George Washington Papers

Tobias Lear to Henry Knox, 1 September 1791

Tobias Lear to Henry Knox

United States [Philadelphia] September 1st 1791.

By the President’s command T. Lear has the honor to transmit to the Secy of war a letter from Mr Andw Ellicott, to the President, proposing that Mr Joseph Ellicott should proceed immediately to Georgia to explore the head of the Oconee River preparatory to Mr Andw Ellicott’s executing his business of running the line between the territory of the Creeks & the U.S.1

Should the Secretary of war conceive from Mr A. Ellicott’s account of the man & the business, that it would be proper to accede to his proposal, the Secretary of War is requested to have the necessary credentials prepared & forwarded to Mr Ellicott by the post of tomorrow.2

Tobias Lear.
S. P. U. S.

ADfS, DLC:GW.

1The letter from Andrew Ellicott recommending his brother Joseph to GW has not been found.

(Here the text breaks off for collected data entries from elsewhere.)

-- ==== Sys2Proof/Machine/Combine.lean ====
section
/-! DEFINITION. Combine units at work: launch (R181), the reading, combining and sending of chunks (R174-R179, R183-R185,
R218-R226), arrivals (R195), aborts (R197-R199), the progress timer (R198) and the sharing of the C input (R200). -/

namespace Sys2Proof.Machine

/-! ## Results in cluster SRAM (R182, R221-R223) -/

/-- Whether an entry writes the data of a phase to DST. -/
def owesDst (s : State) (c : Cell) (e : Nat) (r : CRun) : Bool :=
  match kOp r.desc with
  | 2 => cRoot s c e
  | 5 => cRoot s c e
  | 4 => cBase s c e && !r.rootCell
  | 6 => false
  | 7 => false
  | _ => cBase s c e

/-- Write bytes to a cell's cluster SRAM, as far as it exists. -/
def sramPut (s : State) (c : Cell) (off : Nat) (l : List Byte) : State :=
  memWrite s (unitSpace (.ni c)) off (l.take (Config.sramBytes - off))

/-- R182: the part of dense down chunk i (for REDUCE, of result i) that a member keeps: the place, the bytes before it, its
length. -/
def densePiece (s : State) (c : Cell) (e : Nat) (r : CRun) (i : Nat) : Nat × Nat × Nat :=
  let d := r.desc
  let f := kFmt d
  if kOp d = 1 then
    let sl := kCount d / max 1 (cMembers s c e)
    let a := cw s c e 4 0 24 * sl
    let lo := max a (i * perChunk f)
    let hi := min (a + sl) ((i + 1) * perChunk f)
    if f = 6 then (kDst d + elemSpan 6 (lo - a), 0, if lo < hi then 4096 else 0)
    else (kDst d + (lo - a) * elemBytes f, (lo - i * perChunk f) * elemBytes f, (hi - lo) * elemBytes f)
  else (kDst d + 4096 * i, 0, chunkLen f (if kOp d = 2 then kCount d else downElems s c e r r.ph) i)

/-- R221: the tiles of the result that a member owns. -/
def myTiles (s : State) (c : Cell) (e : Nat) (r : CRun) : Nat × Nat :=
  ownTiles (cMembers s c e) r.desc (cw s c e 4 0 24, 1)

/-- R222: the pieces (place, length) of a tile's result: its rows at DST with stride DLD, or its place among the packed
tiles. -/
def tilePieces (s : State) (c : Cell) (e : Nat) (r : CRun) (t : Nat) : List (Nat × Nat) :=
  let d := r.desc
  let g := kGeo d
  let own := myTiles s c e r
  if kLayout d = 2 then
    [(kDst d + ((keptTiles r).filter (fun x => decide (own.1 ≤ x) && decide (x < t))).length * g.tb, g.tb)]
  else (List.range g.edge).map (fun y =>
    (kDst d + (((t - own.1) / g.tc * g.edge + y) * kDld d + t % g.tc * g.edge) * g.eb, g.rowb))

/-- Write a list of bytes over pieces, in order. -/
def putPieces (s : State) (c : Cell) : List (Nat × Nat) → List Byte → State
  | [], _ => s
  | p :: r, l => putPieces (sramPut s c p.1 (l.take p.2)) c r (l.drop p.2)

/-- R221, R222: write the tiles that data chunk i holds and the member owns. -/
def writeTiles (s : State) (c : Cell) (e : Nat) (r : CRun) (i : Nat) (l : List Byte) : State :=
  let g := kGeo r.desc
  let per := perChunk (kFmt r.desc) / (g.edge * g.edge)
  let own := myTiles s c e r
  (((keptTiles r).drop (i * per)).take per).zipIdx.foldl (fun t x =>
    if own.1 ≤ x.1 ∧ x.1 < own.2 then
      updRun (putPieces t c (tilePieces t c e r x.1) ((l.drop (x.2 * g.tb)).take g.tb)) c e (fun y => { y with written := x.1 :: y.written })
    else t) s

/-- Write what a member owes of a data chunk. -/
def writeData (s : State) (c : Cell) (e : Nat) (r : CRun) (i : Nat) (l : List Byte) : State :=
  if owesDst s c e r = false then s
  else if kSparse r.desc then writeTiles s c e r i l
  else if kOp r.desc = 5 then
    updRun (sramPut s c (kDst r.desc + 4096 * i) l) c e (fun y => { y with written := i :: y.written })
  else
    let p := densePiece s c e r i
    updRun (sramPut s c p.1 ((l.drop p.2.1).take p.2.2)) c e (fun y => { y with written := i :: y.written })

/-- The pieces of DST that an entry owes (or, at the base of the top root's cell, the top root), each with the chunk or
tile it belongs to. -/
def owedPieces (s : State) (c : Cell) (e : Nat) (r : CRun) (owes : Bool) : List (Nat × Nat × Nat) :=
  let d := r.desc
  if kOp d = 6 then [(0, kDst d, kRcap d * elemBytes (kFmt d))]
  else if owes = false then []
  else if kSparse d then
    let own := myTiles s c e r
    ((List.range (kGeo d).nt).filter (fun t => decide (own.1 ≤ t) && decide (t < own.2))).flatMap (fun t =>
      if kLayout d = 2 then [(t, kDst d + (t - own.1) * (kGeo d).tb, (kGeo d).tb)]
      else (tilePieces s c e r t).map (fun p => (t, p)))
  else
    let n := if kOp d = 5 then cvAt r 1 0 else if kOp d = 2 then kCount d else downElems s c e { r with ph := 0 } 0
    ((List.range (nChunks (kFmt d) n)).filter (fun i =>
      kOp d != 1 || needsDown s c e r i (cw s c e 4 0 24, 1))).map (fun i =>
        if kOp d = 5 ∨ kOp d = 2 then (i, kDst d + 4096 * i, chunkLen (kFmt d) n i)
        else
          let p := densePiece s c e r i
          (i, p.1, p.2.2))

/-- FREE VALUE (R182, R197, R223; log entry 5): pieces of DST whose content the spec leaves undefined. -/
def fillFree (s : State) (c : Cell) (l : List (Nat × Nat × Nat)) : State :=
  l.foldl (fun t p => draw (sramPut t c p.2.1 (freeBytes t.freeCtr p.2.2))) s

/-! ## The end of an instance -/

/-- R199, R259: the status and detail with which a cause completes a COLL. -/
def causeErr (cause : Nat) : Option (Nat × Nat) := some (if cause = 0x40 then (0xA, 0x40) else (9, cause))

/-- R185, R259: complete a COLL: OK, or with a status and detail. -/
def endColl (s : State) (c : Cell) (id : Nat) (err : Option (Nat × Nat)) (result : Nat) : State :=
  settleCtx (updCtx s (.ni c) id (fun x =>
    { x with err := err, result := result, todo := [], st := .active, issued := true })) (.ni c) id

/-- R251: RESULT. -/
def collResult (r : CRun) : Nat :=
  if kOp r.desc = 6 then min r.outDrop (2 ^ 24 - 1) + 2 ^ 24 * min r.inDrop (2 ^ 24 - 1) + 2 ^ 48 * (r.seq % 8192) else r.seq

/-- R251: RESULT of a COLL that ends before it starts its instance. -/
def seqResult (d : BitVec 512) (seq : Nat) : Nat := if kOp d = 6 then 2 ^ 48 * (seq % 8192) else seq

/-- The SEQ of the instance that an entry's next one follows. -/
def entrySeq (s : State) (c : Cell) (e : Nat) : Nat :=
  match crun s c e with
  | some r => r.seq
  | none => cLast s c e

/-- R181, R197: whether the base entry below an entry has ended an instance (sequence numbers compared modulo 2^32). -/
def basePast (s : State) (c : Cell) (e seq : Nat) : Bool :=
  (chainDown s c 4 e).any (fun f => cBase s c f &&
    decide ((entrySeq s c f + 2 ^ 32 - seq - (if (crun s c f).isSome then 1 else 0)) % 2 ^ 32 < 2 ^ 31))

/-- R181, R197: an entry that is not RUNNING takes an instance as aborted; what it held for it is discarded (R175). -/
def takeAborted (s : State) (c : Cell) (e seq : Nat) (cz : CCause) : State :=
  let x := cent s c e
  wr (setCent s c e { x with last := cz, early := x.early.filter (fun y => y.seq != seq), aborts := x.aborts.filter (fun y => y.1 != seq) })
    (cwKey c e 27) (BitVec.ofNat 32 seq)

/-- The aborts of the instances to come that an entry holds are spent where its member has ended those instances already
(R181; log entry 42), at most n of them. -/
def spendAborts (s : State) (c : Cell) (e n : Nat) : State :=
  (List.range n).foldl (fun t _ =>
    let seq := (cLast t c e + 1) % 2 ^ 32
    match (cent t c e).abortOf seq with
    | some cz => if basePast t c e seq then takeAborted t c e seq cz else t
    | none => t) s

/-- An entry becomes IDLE with LAST_SEQ = SEQ. -/
def goIdle (s : State) (c : Cell) (e : Nat) (r : CRun) : State :=
  let x := { cent s c e with run := none, upDone := r.upDone, downDone := r.downDone }
  spendAborts (wr (setCent s c e x) (cwKey c e 27) (BitVec.ofNat 32 r.seq)) c e x.aborts.length

/-- R197: ABORTs to an entry's parent and children, but not to the neighbour given. -/
def sendAborts (s : State) (c : Cell) (e : Nat) (g : CSig) (seq : Nat) (cz : CCause) (except : Option Nat) : State :=
  let crc := cz.x + 256 * cz.y + 65536 * cz.lvl
  let up := if cRoot s c e || cNext s c e then [] else
    [(parentAddr s c e, chunkInl s c e 0 0 2 (cPidx s c e) g seq cz.cause crc)]
  let down := (List.range (cNch s c e)).map (fun k => (childAddr s c e k, chunkInl s c e 1 0 2 0 g seq cz.cause crc))
  (up ++ down).foldl (fun t x =>
    if except = some (destCell t c.field x.1) then t else cmQueue t c (chunkPkt x.2 x.1 [] 0)) s

/-- R200: a group that has nothing ready loses its deficit. -/
def Drr.only (d : Drr) (gs : List Nat) : Drr := { d with gdef := d.gdef.keep (fun g => gs.contains g) }

/-- R200: the groups of a queue that have a DATA packet ready. -/
def dataGroups (q : List TxPkt) : List Nat := ((q.filter (fun z => hInl z.hdr 12 3 == 0)).map (fun z => z.grp)).eraseDups

/-- Packets of an instance that have not started are withdrawn, but for ABORTs; a group left with nothing ready loses its
deficit (R200). -/
def dropQueued (s : State) (c : Cell) (g seq : Nat) : State :=
  let x := txEnd s (.cmb c)
  let q := x.queue.filter (fun z => z.grp != g || hInl z.hdr 56 32 != seq % 2 ^ 32 || hInl z.hdr 12 3 == 2)
  setTxEnd s (.cmb c) { x with queue := q, drr := x.drr.only (dataGroups q) }

/-- Ranges (start, bytes) without what lies in another range. -/
def cutOut (l : List (Nat × Nat)) (k : Nat × Nat) : List (Nat × Nat) :=
  (l.flatMap (fun p =>
    let a := min (p.1 + p.2) k.1
    let b := max p.1 (k.1 + k.2)
    [(p.1, a - p.1), (b, p.1 + p.2 - b)])).filter (fun p => decide (0 < p.2))

/-- R197: the pieces of DST whose result an abort leaves undefined: those not written; for ALLTOALLV, which other members
write, all of DST; for a GATHERV whose total is not known yet, all that may follow DST but SRC, where SRC is not DST, and the
counts area. -/
def lostPieces (s : State) (c : Cell) (e : Nat) (r : CRun) : List (Nat × Nat × Nat) :=
  let d := r.desc
  if kOp d = 6 then (if cBase s c e then owedPieces s c e r true else [])
  else if kOp d = 5 ∧ r.ph = 0 ∧ owesDst s c e r = true then
    (cutOut (cutOut [(kDst d, Config.sramBytes - kDst d)] (if kSrc d = kDst d then (0, 0) else (kSrc d, kCount d * elemBytes (kFmt d))))
      (kWork d, (3 + cNch s c e) * 4)).map (fun p => (0, p))
  else (owedPieces s c e r (owesDst s c e r)).filter (fun p => !r.written.contains p.1)

/-- R197: one RUNNING entry ends its instance. -/
def abortOne (s : State) (c : Cell) (e : Nat) (cz : CCause) (except : Option Nat) : State :=
  match crun s c e with
  | none => s
  | some r =>
    let s1 := fillFree s c (lostPieces s c e r)
    let s2 := sendAborts (dropQueued s1 c (cGroup s c e) r.seq) c e (sigOf s c e r.desc r.ph) r.seq cz except
    let s3 := goIdle s2 c e r
    let s4 := setCent s3 c e { cent s3 c e with last := cz }
    match r.ctx with
    | some id => endColl s4 c id (causeErr cz.cause) (collResult r)
    | none => s4

/-- R201: an abort that originates here is counted by cause. -/
def countAbort (s : State) (c : Cell) (cause : Nat) : State :=
  let k := cellReg c 4 0xC
  let b := cellReg c 4 4
  if cause / 16 = 1 then setBits (cntUp s k 0 8 1) b 8
  else if cause / 16 = 2 then setBits (cntUp s k 8 8 1) b 0x10
  else if cause = 0x30 then setBits (cntUp s k 16 8 1) b 4
  else if cause = 0x60 then setBits (cntUp s k 24 8 1) b 0x20
  else cntUp s k 24 8 1

/-- R197: the instance of an entry ends along its NEXT_LVL chain. -/
def abortInst (s : State) (c : Cell) (e : Nat) (cz : CCause) (except : Option Nat) : State :=
  (chainOf s c e).foldl (fun t f => abortOne t c f cz except) s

2Henry Knox informed Tobias Lear this day that he wrote Andrew Ellicott on 31 Aug. “that if he had an assistant who was capable of the business in Georgia that he should repair immediately to this city to receive his instructions, and the necessary advance of money, and go from this place in a vessel which will sail from hence in a few days—This letter Mr Ellicott will receive on saturday—I submit therefore to the President—whether the business ought not to go on in its present train? I believe it will be the most expeditious, and I will again enforce it by another letter to morrow morning” (DLC:GW). Lear noted at the bottom of the letter: “The President thought with the Sey of War that the business had better go on in the present train.” After GW approved Joseph Ellicott to run the boundary line agreed to by the Creek nation and the United States in the 1790 Treaty of New York, Knox instructed Ellicott on 8 Sept. to leave immediately for Rock Landing in Georgia and provided letters to be delivered to Gov. Edward Telfair, Alexander McGillivray, Maj. Richard Call, and the army contractors in Georgia. It was expected that Andrew Ellicott would finish his survey of the federal district and take over the Creek boundary survey before his brother carried the work past Currahee Mountain (ASP, Indian Affairs, description begins Walter Lowrie et al., eds. American State Papers. Documents, Legislative and Executive, of the Congress of the United States. 38 vols. Washington, D.C., Gales and Seaton, 1832–61. description ends 1:128–29).